Write all code into detectPrimes.cpp and submit it for grading. Make sure your detectPrimes.cpp works with the included main.cpp driver. We may use a different driver during marking, so it is important that your code follows the correct API. Make sure your program runs on linuxlab.cpsc.ucalgary.ca.
You may use any of the synchronization mechanisms we covered in lectures, such as semaphores, mutexes, condition variables, spinlocks, atomic variables, and barriers. Don’t forget to make sure your code compiles and runs on linuxlab.cpsc.ucalgary.ca.

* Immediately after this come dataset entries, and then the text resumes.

/-! ## Decoding: a word written bit by bit from the formats and patterns of spec/30_encoding.md rules R94, R97 -/

theorem test_decode_cls : decodeWord 0b0000_0000_1110_0000 = some .cls := by decide
theorem test_decode_ret : decodeWord 0b0000_0000_1110_1110 = some .ret := by decide
theorem test_decode_jp : decodeWord 0b0001_0010_0011_0100 = some (.jp 0x234) := by decide
theorem test_decode_call : decodeWord 0b0010_0011_0001_0010 = some (.call 0x312) := by decide
theorem test_decode_seImm : decodeWord 0b0011_0011_0100_0010 = some (.seImm 3 0x42) := by decide
theorem test_decode_sneImm : decodeWord 0b0100_0011_0100_0010 = some (.sneImm 3 0x42) := by decide
theorem test_decode_seReg : decodeWord 0b0101_0001_0010_0000 = some (.seReg 1 2) := by decide
theorem test_decode_ldImm : decodeWord 0b0110_1010_0000_0101 = some (.ldImm 0xA 0x05) := by decide
theorem test_decode_addImm : decodeWord 0b0111_0001_1111_1110 = some (.addImm 1 0xFE) := by decide
theorem test_decode_ldReg : decodeWord 0b1000_0001_0010_0000 = some (.ldReg 1 2) := by decide
theorem test_decode_orReg : decodeWord 0b1000_0001_0010_0001 = some (.orReg 1 2) := by decide
theorem test_decode_andReg : decodeWord 0b1000_0001_0010_0010 = some (.andReg 1 2) := by decide
theorem test_decode_xorReg : decodeWord 0b1000_0001_0010_0011 = some (.xorReg 1 2) := by decide
theorem test_decode_addReg : decodeWord 0b1000_0001_0010_0100 = some (.addReg 1 2) := by decide
theorem test_decode_subReg : decodeWord 0b1000_0001_0010_0101 = some (.subReg 1 2) := by decide
theorem test_decode_shr : decodeWord 0b1000_0001_0010_0110 = some (.shr 1 2) := by decide
theorem test_decode_subnReg : decodeWord 0b1000_0001_0010_0111 = some (.subnReg 1 2) := by decide
theorem test_decode_shl : decodeWord 0b1000_0001_0010_1110 = some (.shl 1 2) := by decide
theorem test_decode_sneReg : decodeWord 0b1001_0001_0010_0000 = some (.sneReg 1 2) := by decide
theorem test_decode_ldI : decodeWord 0b1010_0010_1111_0000 = some (.ldI 0x2F0) := by decide
theorem test_decode_jpV0 : decodeWord 0b1011_0011_0000_0001 = some (.jpV0 0x301) := by decide
theorem test_decode_rnd : decodeWord 0b1100_0011_0000_1111 = some (.rnd 3 0x0F) := by decide
theorem test_decode_drw : decodeWord 0b1101_0001_0010_0101 = some (.drw 1 2 5) := by decide
theorem test_decode_skp : decodeWord 0b1110_0101_1001_1110 = some (.skp 5) := by decide
theorem test_decode_sknp : decodeWord 0b1110_0101_1010_0001 = some (.sknp 5) := by decide
theorem test_decode_ldVxDt : decodeWord 0b1111_0011_0000_0111 = some (.ldVxDt 3) := by decide
theorem test_decode_ldVxK : decodeWord 0b1111_0101_0000_1010 = some (.ldVxK 5) := by decide
theorem test_decode_ldDtVx : decodeWord 0b1111_0011_0001_0101 = some (.ldDtVx 3) := by decide
theorem test_decode_ldStVx : decodeWord 0b1111_0011_0001_1000 = some (.ldStVx 3) := by decide
theorem test_decode_addIVx : decodeWord 0b1111_0001_0001_1110 = some (.addIVx 1) := by decide
theorem test_decode_ldFVx : decodeWord 0b1111_1010_0010_1001 = some (.ldFVx 0xA) := by decide
theorem test_decode_ldBVx : decodeWord 0b1111_0001_0011_0011 = some (.ldBVx 1) := by decide
theorem test_decode_ldMemVx : decodeWord 0b1111_0010_0101_0101 = some (.ldMemVx 2) := by decide
theorem test_decode_ldVxMem : decodeWord 0b1111_0010_0110_0101 = some (.ldVxMem 2) := by decide

/-- Rule R90: two bytes are taken, the rest is given back, and one byte alone is no instruction. -/
theorem test_decode_bytes :
    decode [0x6A, 0x05, 0xFA] = .ok (.ldImm 0xA 0x05, [0xFA]) ∧ decode [0x6A] = .error .truncated := by decide

/-! ## Well-formedness: what the checks refuse -/

/-- One word for each line of the table of rule R99 (X4 to X10, K9, A55): the table of rule R97 does not hold it
and the decoder rejects it. -/
theorem test_illegal_words_refused : ([0x0000, 0x0123, 0x00E1, 0x5121, 0x8128, 0x812F, 0x9121, 0xE19F, 0xF1FF].all
    fun w => !legalWord w && (decodeWord w).isNone) = true := by decide +kernel

/-- P6(f): an image of 3585 bytes is refused and then there is no state. -/
theorem test_oversize_program_refused : programFits (List.replicate 3585 0) = false := by
  rw [programFits, List.length_replicate]; decide

/-- P6(f): an image of 3584 bytes is accepted. -/
theorem test_largest_program_fits : programFits (List.replicate 3584 0) = true := by
  rw [programFits, List.length_replicate]; decide

/-! ## One step -/

/-- The reset state with the listed registers set. -/
def start (regs : List (Nibble × Byte)) : State := regs.foldl (fun s p => s.setV p.1 p.2) State.reset

/-- The state after one step that runs the word from `s`. -/
def after (s : State) (w : Nat) : State :=
  match step (s.withFetchWord 16 w) with
  | .next t => t
  | .fault _ => s
  | .refused _ => s

/-- The state after one move. -/
def afterMove (s : State) (m : Move) : State :=
  match applyMove s m with
  | .next t => t
  | .fault _ => s
  | .refused _ => s

/-- The state with bytes stored at an address. -/
def poke (s : State) (a : Nat) (bs : List Byte) : State := s.setMem (s.mem.load a bs)

/-- The state with `n` return addresses on the stack, the lower ones 0x0204 and the top one `top`. -/
def deep (n : Fin 17) (top : Word) : State :=
  { State.reset with sp := n, stack := (Vector.replicate 16 0x0204).setIfInBounds (n.val - 1) top }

Please note that the purpose of this question is NOT to find a more efficient factorization algorithm. You must implement the exact same factorization algorithm as given in the skeleton code, except you need to make it multi-threaded.
Q4 – Written question
Time the original single-threaded detectPrimes.cpp as well as your multi-threaded version on three files: medium.txt, hard.txt and hard2.txt. For each of these files, you will run your solution 6 times, using 1, 2, 3, 4, 8 and 16 threads. You will record your results in 3 tables, one for each file, formatted like this:
medium.txt
# threads
Observed timing
Observed speedup compared to original
Expected speedup
original program
1.0
1.0
1
1.0
2
2.0
3
3.0
4
4.0
8
8.0
16
16.0
The ‘Observed timing’ column will contain the raw timing results of your runs. The ‘Observed speedup’ column will be calculated as a ratio of your raw timing with respect to the timing of the original single-threaded program. Once you have created the tables, explain the results you obtained. Are the timings what you expected them to be? If not, explain why they differ.